Initial version of the fix had can_connect in mongoose_epmd. There are things to consider:

doing the check in mongoose_epmd would block net_kernel. This would block opening debug shell.
doing this check in cets_ping would only block cets_join (and cets_discovery ping call, but this one is async) - which we are perfectly fine with.
Only cets_discovery makes brand new connecting attempts.
Global does connects because of connect_all - but it is first triggered by cets_discovery.
This code does not guarantee that the following connect_node would succeed. It just improves the odds.
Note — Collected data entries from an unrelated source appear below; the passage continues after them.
/-- R85: the assembler refuses a register number of NUM_REGS or more (or one that no 8-bit field holds, log 1) and an
immediate outside −2^31 .. 2^32−1, and encodes the others as N and as bits32. -/
def Obligations.AssemblerOperandRanges : Prop :=
  (∀ numRegs n : Nat, Assembler.asmReg numRegs n = none ↔ numRegs ≤ n ∨ 256 ≤ n) ∧
    (∀ numRegs n : Nat, ∀ k, Assembler.asmReg numRegs n = some k → k.toNat = n) ∧
    ∀ (labels : List (List Char × Nat)) (n : Int),
      (Assembler.asmImm labels (.lit n) = none ↔ n < -2 ^ 31 ∨ 2 ^ 32 ≤ n) ∧
        ∀ v, Assembler.asmImm labels (.lit n) = some v → v = bits32 n

/-- R214: a file's instruction count is its length divided by 8, and a partial last word is refused or dropped. -/
def Obligations.LoaderCountsEightBytesPerWord : Prop :=
  ∀ (order : Config.ByteOrder) (bs : List Byte),
    (∃ ws, Adapters.wordsOfBytes order .dropPartial bs = some ws ∧ ws.length = bs.length / 8) ∧
      (bs.length % 8 ≠ 0 → Adapters.wordsOfBytes order .refuse bs = none) ∧
      (bs.length % 8 = 0 →
        Adapters.wordsOfBytes order .refuse bs = Adapters.wordsOfBytes order .dropPartial bs)

/-- R103: the digit counts of a trace line: pc 8, word 16, each register 8. -/
def Obligations.TraceLineDigitCounts : Prop :=
  ∀ (sel : Config.TracePcSelect) (r : TraceRecord),
    (Adapters.traceDigits sel r).map List.length = 8 :: 16 :: List.replicate r.regs.length 8

/-! The parameters, and more of the assembler. -/

/-- R8, D24: a core keeps its NUM_REGS and MEM_WORDS through every step. Every other statement is for every value of
them. -/
def Obligations.ParametersNeverChange : Prop := ∀ s t : State, step s = .next t → t.params = s.params

/-- R86: each mnemonic assembles exactly when its operands do, to the row's word of them, written as a number; `.word`
assembles to its value as written. -/
def Obligations.AssembledWordsOfEachMnemonic : Prop :=
  ∀ (n : Nat) (labels : List (List Char × Nat)) (w : InstrWord),
    (Assembler.assembleStmt n labels .halt = some w ↔ w = 0x0000000000000000) ∧
    (Assembler.assembleStmt n labels .nop = some w ↔ w = 0x0100000000000000) ∧
    (∀ a imm, Assembler.assembleStmt n labels (.li a imm) = some w ↔
      ∃ v, Assembler.asmImm labels imm = some v ∧ RegOperand n a ∧ w = asmWord 0x02 a 0 0 v) ∧
    (∀ a b, Assembler.assembleStmt n labels (.lw a b) = some w ↔
      RegOperand n a ∧ RegOperand n b ∧ w = asmWord 0x03 a b 0 0) ∧
    (∀ a b, Assembler.assembleStmt n labels (.sw a b) = some w ↔
      RegOperand n a ∧ RegOperand n b ∧ w = asmWord 0x04 a b 0 0) ∧
    (∀ a b c, Assembler.assembleStmt n labels (.add a b c) = some w ↔
      RegOperand n a ∧ RegOperand n b ∧ RegOperand n c ∧ w = asmWord 0x05 a b c 0) ∧
    (∀ a b c, Assembler.assembleStmt n labels (.sub a b c) = some w ↔
      RegOperand n a ∧ RegOperand n b ∧ RegOperand n c ∧ w = asmWord 0x06 a b c 0) ∧
    (∀ a b c, Assembler.assembleStmt n labels (.mult a b c) = some w ↔
      RegOperand n a ∧ RegOperand n b ∧ RegOperand n c ∧ w = asmWord 0x07 a b c 0) ∧
    (∀ a b c, Assembler.assembleStmt n labels (.div a b c) = some w ↔
      RegOperand n a ∧ RegOperand n b ∧ RegOperand n c ∧ w = asmWord 0x08 a b c 0) ∧
    (∀ imm, Assembler.assembleStmt n labels (.j imm) = some w ↔
      ∃ v, Assembler.asmImm labels imm = some v ∧ w = asmWord 0x09 0 0 0 v) ∧
    (∀ a, Assembler.assembleStmt n labels (.jr a) = some w ↔ RegOperand n a ∧ w = asmWord 0x0A a 0 0 0) ∧
    (∀ a b c, Assembler.assembleStmt n labels (.beq a b c) = some w ↔
      RegOperand n a ∧ RegOperand n b ∧ RegOperand n c ∧ w = asmWord 0x0B a b c 0) ∧
    (∀ a b c, Assembler.assembleStmt n labels (.bne a b c) = some w ↔
      RegOperand n a ∧ RegOperand n b ∧ RegOperand n c ∧ w = asmWord 0x0C a b c 0) ∧
    (∀ a, Assembler.assembleStmt n labels (.inc a) = some w ↔ RegOperand n a ∧ w = asmWord 0x0D a 0 0 0) ∧
    (∀ a, Assembler.assembleStmt n labels (.dec a) = some w ↔ RegOperand n a ∧ w = asmWord 0x0E a 0 0 0) ∧
    ∀ v, Assembler.assembleStmt n labels (.word v) = some w ↔ w = v

/-- R87: in a program whose labels differ, a label stands for the index of the next instruction: the number of
instructions before it. That one with no instruction after it stands for N is the model's choice (log 15). -/
def Obligations.LabelsStandForProgramIndices : Prop :=
  ∀ (before after : List Assembler.Line) (name : List Char) (st : Option Assembler.Stmt),
    ((Assembler.labelsFrom 0 (before ++ { label := some name, stmt := st } :: after)).map Prod.fst).Nodup →
      ∀ v, Assembler.asmImm (Assembler.labelsFrom 0 (before ++ { label := some name, stmt := st } :: after))
          (.label name) = some v ↔
        (before.filterMap Assembler.Line.stmt).length < 2 ^ 32 ∧ v = bits32 (before.filterMap Assembler.Line.stmt).length
end

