/-- A loader that refuses a partial last word differs from one that drops it on the files with a partial last word. -/
theorem wordsOfBytes_refuse (order : Config.ByteOrder) (bs : List Byte) :
    wordsOfBytes order .refuse bs = if bs.length % 8 = 0 then wordsOfBytes order .dropPartial bs else none := by
  induction bs using wordsOfBytes.induct (tail := .refuse) with
  | case1 b0 b1 b2 b3 b4 b5 b6 b7 rest ih =>
    have hmod : (b0 :: b1 :: b2 :: b3 :: b4 :: b5 :: b6 :: b7 :: rest).length % 8 = rest.length % 8 :=
      Nat.add_mod_right rest.length 8
    rw [wordsOfBytes, wordsOfBytes, ih, hmod]
    split <;> rfl
  | case2 => rfl
  | case3 bs _ hword hne =>
    have hpos : 0 < bs.length := List.length_pos_iff.mpr hne
    have hlt := length_lt_of_no_word hword
    rw [if_neg (by omega), wordsOfBytes.eq_3 order bs hword hne]
  | case4 _ htail => cases htail

/-- Settles O51: both loaders take eight bytes per word, and only a partial last word tells them apart. -/
theorem loaderCountsEightBytesPerWord : Obligations.LoaderCountsEightBytesPerWord :=
  fun order bs => ⟨wordsOfBytes_dropPartial order bs, fun h => by rw [wordsOfBytes_refuse, if_neg h],
    fun h => by rw [wordsOfBytes_refuse, if_pos h]⟩

end Sys2Proof.Machine.Adapters
end
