-- ==== Sys2Proof/Syntax.lean ====
section
/-! DEFINITION. The commands of the block: one constructor per row of the table of operations and events. A command that is an
access to a register carries the requester; a command that is an instruction of a thread carries the thread's agent ID and the
decoded operands; a command that is an event carries what the outside world supplies with it (the bytes of a frame, an edge,
the physical outcome of a training or a test). -/

namespace Sys2Proof

/-- A thread or context that executes instructions, by agent ID (R7): engine threads 0x000–0x7FF, control contexts
0x800–0x80F, the Fumarole core 0x810. -/
abbrev Agent := Fin 0x811

/-- An engine thread by global thread number (R5). -/
abbrev EngThr := Fin 2048

/-- The agent ID of a register access (R586). -/
abbrev Req := BitVec 12

/-- Front port (R8). -/
abbrev PortN := Fin 64
/-- Any port (R8). -/
abbrev AnyPort := Fin 72
/-- Traffic class (R9). -/
abbrev ClassN := Fin 8
/-- Pipeline (R3). -/
abbrev PipeN := Fin 16
/-- Engine (R3). -/
abbrev EngN := Fin 256
/-- Cluster (R3). -/
abbrev CluN := Fin 64
/-- Half: 0 is A, 1 is B (R3). -/
abbrev HalfN := Fin 2
/-- Geyser task (R391). -/
abbrev TaskN := Fin 4096
/-- Instance (R445). -/
abbrev InstN := Fin 256
/-- Ring pair (R452). -/
abbrev RingN := Fin 4096
/-- HBM pseudo-channel (R467). -/
abbrev PcN := Fin 64

/-- A register number of an instruction field (R144). -/
abbrev Reg := Fin 32
/-- A condition code (R164). -/
abbrev Cond := BitVec 4
/-- A segment number of an instruction field (R158). -/
abbrev SegN := Fin 16

/-- MOV in its register forms and its short immediate form (R167). -/
inductive MovForm where
  | regShort (rs : Reg)
  | regLong (rs : Reg)
  | imm7 (imm : BitVec 7)
  deriving DecidableEq, Repr

/-- The address forms of the loads and stores that also have a short form (R157, R168): the long form names a segment and a
displacement; the short LDD and STD name s2 or s3 and a word offset; the short LDNH and LDNW take s1 and the register alone. -/
inductive MemForm where
  | long (seg : SegN) (disp : BitVec 11)
  | word (s3 : Bool) (off : BitVec 6)
  | s1
  deriving DecidableEq, Repr

/-- What a mispredicted branch found issued down the wrong path (R162, R200): nothing, an issue without a fused-unit
instruction, or an issue whose fused-unit instruction had been accepted. -/
inductive WrongPath where
  | nothing | plain | fused
  deriving DecidableEq, Repr

/-- A register access: a read, or a write of a value. -/
inductive RegAcc where
  | read
  | write (v : BitVec 32)
  deriving DecidableEq, Repr

/-- The lane registers of an SDS page (R42). -/
inductive LaneReg where
  | mapTx | mapRx | pol
  deriving DecidableEq, Repr

/-- What the protection of a lookup memory found while a lookup read it (R219, R244, R538). -/
inductive LkEcc where
  | clean
  | corrected
  | uncorrected (bad : BitVec 5)
  | bothReplicas (bad : BitVec 5)
  deriving DecidableEq, Repr

/-- A frame as it comes off the lanes: its bytes, and how many codewords of it the FEC corrected and could not correct (R12, R61). -/
structure LineFrame where
  bytes : List Byte
  corr  : Nat
  unc   : Nat
  deriving DecidableEq, Repr

/-- A pseudo-channel, and which of its banks can take a command now (R471). -/
structure BankTurn where
  pc    : PcN
  ready : BitVec 32
  deriving DecidableEq, Repr

/-- What the ECC of an HBM access found (R477). -/
inductive HbmEcc where
  | clean | correctable | uncorrectable
  deriving DecidableEq, Repr

/-- A keep-alive service that sends on its own (R505). -/
inductive KaSvc where
  | lacp | lldp | ptp | bfd
  deriving DecidableEq, Repr

/-- The strap inputs (R609, R611, R616). -/
inductive StrapN where
  | filtRst | filtTime | slewIo18 | slewIo33 | sscSel | sscFm
  deriving DecidableEq, Repr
This PR fixes level=warning what=node_reconnects in logs during upgrade:

when=2023-11-30T08:55:51.462816+00:00 level=error what=task_failed reason=noproc pid=<0.18856.0> at=cets_long:monitor_loop/5:98 reported_by=monitor_process caller_pid=<0.18851.0> task=cets_wait_for_get_nodes
when=2023-11-30T08:55:51.520335+00:00 level=warning what=nodeup pid=<0.428.0> at=cets_discovery:handle_nodeup/2:525 downtime_millisecond_duration=172 time_since_startup_in_milliseconds=661646 connected_nodes=7 remote_node=mongooseim@mongooseim-6.mongooseim.default.svc.cluster.local
when=2023-11-30T08:55:51.525983+00:00 level=warning what=nodeup pid=<0.428.0> at=cets_discovery:handle_nodeup/2:525 downtime_millisecond_duration=162 time_since_startup_in_milliseconds=661651 connected_nodes=8 remote_node=mongooseim@mongooseim-7.mongooseim.default.svc.cluster.local
when=2023-11-30T08:55:51.538397+00:00 level=warning what=node_reconnects pid=<0.428.0> at=cets_discovery:handle_receive_start_time/3:593 text="Netsplit recovery. The remote node has been connected to us before." start_time=1701334441099 remote_node=mongooseim@mongooseim-6.mongooseim.default.svc.cluster.local
when=2023-11-30T08:55:51.551818+00:00 level=warning what=node_reconnects pid=<0.428.0> at=cets_discovery:handle_receive_start_time/3:593 text="Netsplit recovery. The remote node has been connected to us before." start_time=1701334390440 remote_node=mongooseim@mongooseim-7.mongooseim.default.svc.cluster.local
when=2023-11-30T08:55:51.568547+00:00 level=warning what=nodeup pid=<0.428.0> at=cets_discovery:handle_nodeup/2:525 downtime_millisecond_duration=197 time_since_startup_in_milliseconds=661694 connected_nodes=9 remote_node=mongooseim@mongooseim-8.mongooseim.default.svc.cluster.local
when=2023-11-30T08:55:51.614467+00:00 level=warning what=cleaner_nodedown pid=<0.425.0> at=mongoose_cleaner:handle_info/2:55 text="mongoose_cleaner received nodenown event" down_node=mongooseim@mongooseim-6.mongooseim.default.svc.cluster.local
when=2023-11-30T08:55:51.619700+00:00 level=warning what=nodeup pid=<0.428.0> at=cets_discovery:handle_nodeup/2:525 downtime_millisecond_duration=271 time_since_startup_in_milliseconds=661745 connected_nodes=10 remote_node=mongooseim@mongooseim-5.mongooseim.default.svc.cluster.local

Compare old build:

helm install mim-test MongooseIM --set replicaCount=10 --set image.tag=PR-4179 --set persistentDatabase=rdbms --set rdbms.username=mongooseim --set rdbms.database=mongooseim --set volatileDatabase=cets --set image.pullPolicy=Always
...wait for 10 nodes...
helm upgrade mim-test MongooseIM --set replicaCount=10 --set image.tag=PR-4179 --set persistentDatabase=rdbms --set rdbms.username=mongooseim --set rdbms.database=mongooseim --set volatileDatabase=cets --set image.pullPolicy=Always
... check logs for mongooseim-0 during updates...
helm uninstall mim-test

With new build:

helm install mim-test MongooseIM --set replicaCount=10 --set image.tag=PR-4180 --set persistentDatabase=rdbms --set rdbms.username=mongooseim --set rdbms.database=mongooseim --set volatileDatabase=cets --set image.pullPolicy=Always
helm upgrade mim-test MongooseIM --set replicaCount=10 --set image.tag=PR-4180 --set persistentDatabase=rdbms --set rdbms.username=mongooseim --set rdbms.database=mongooseim --set volatileDatabase=cets --set image.pullPolicy=Always

Test docker build for this PR is in esl/MongooseIM#4180

To avoid asking net_kernel to connect back overlappend nodes

codecov · 2023-11-29T16:47:34Z

Codecov Report

All modified and coverable lines are covered by tests ✅

Comparison is base (a2f4327) 98.20% compared to head (d4650e1) 98.25%.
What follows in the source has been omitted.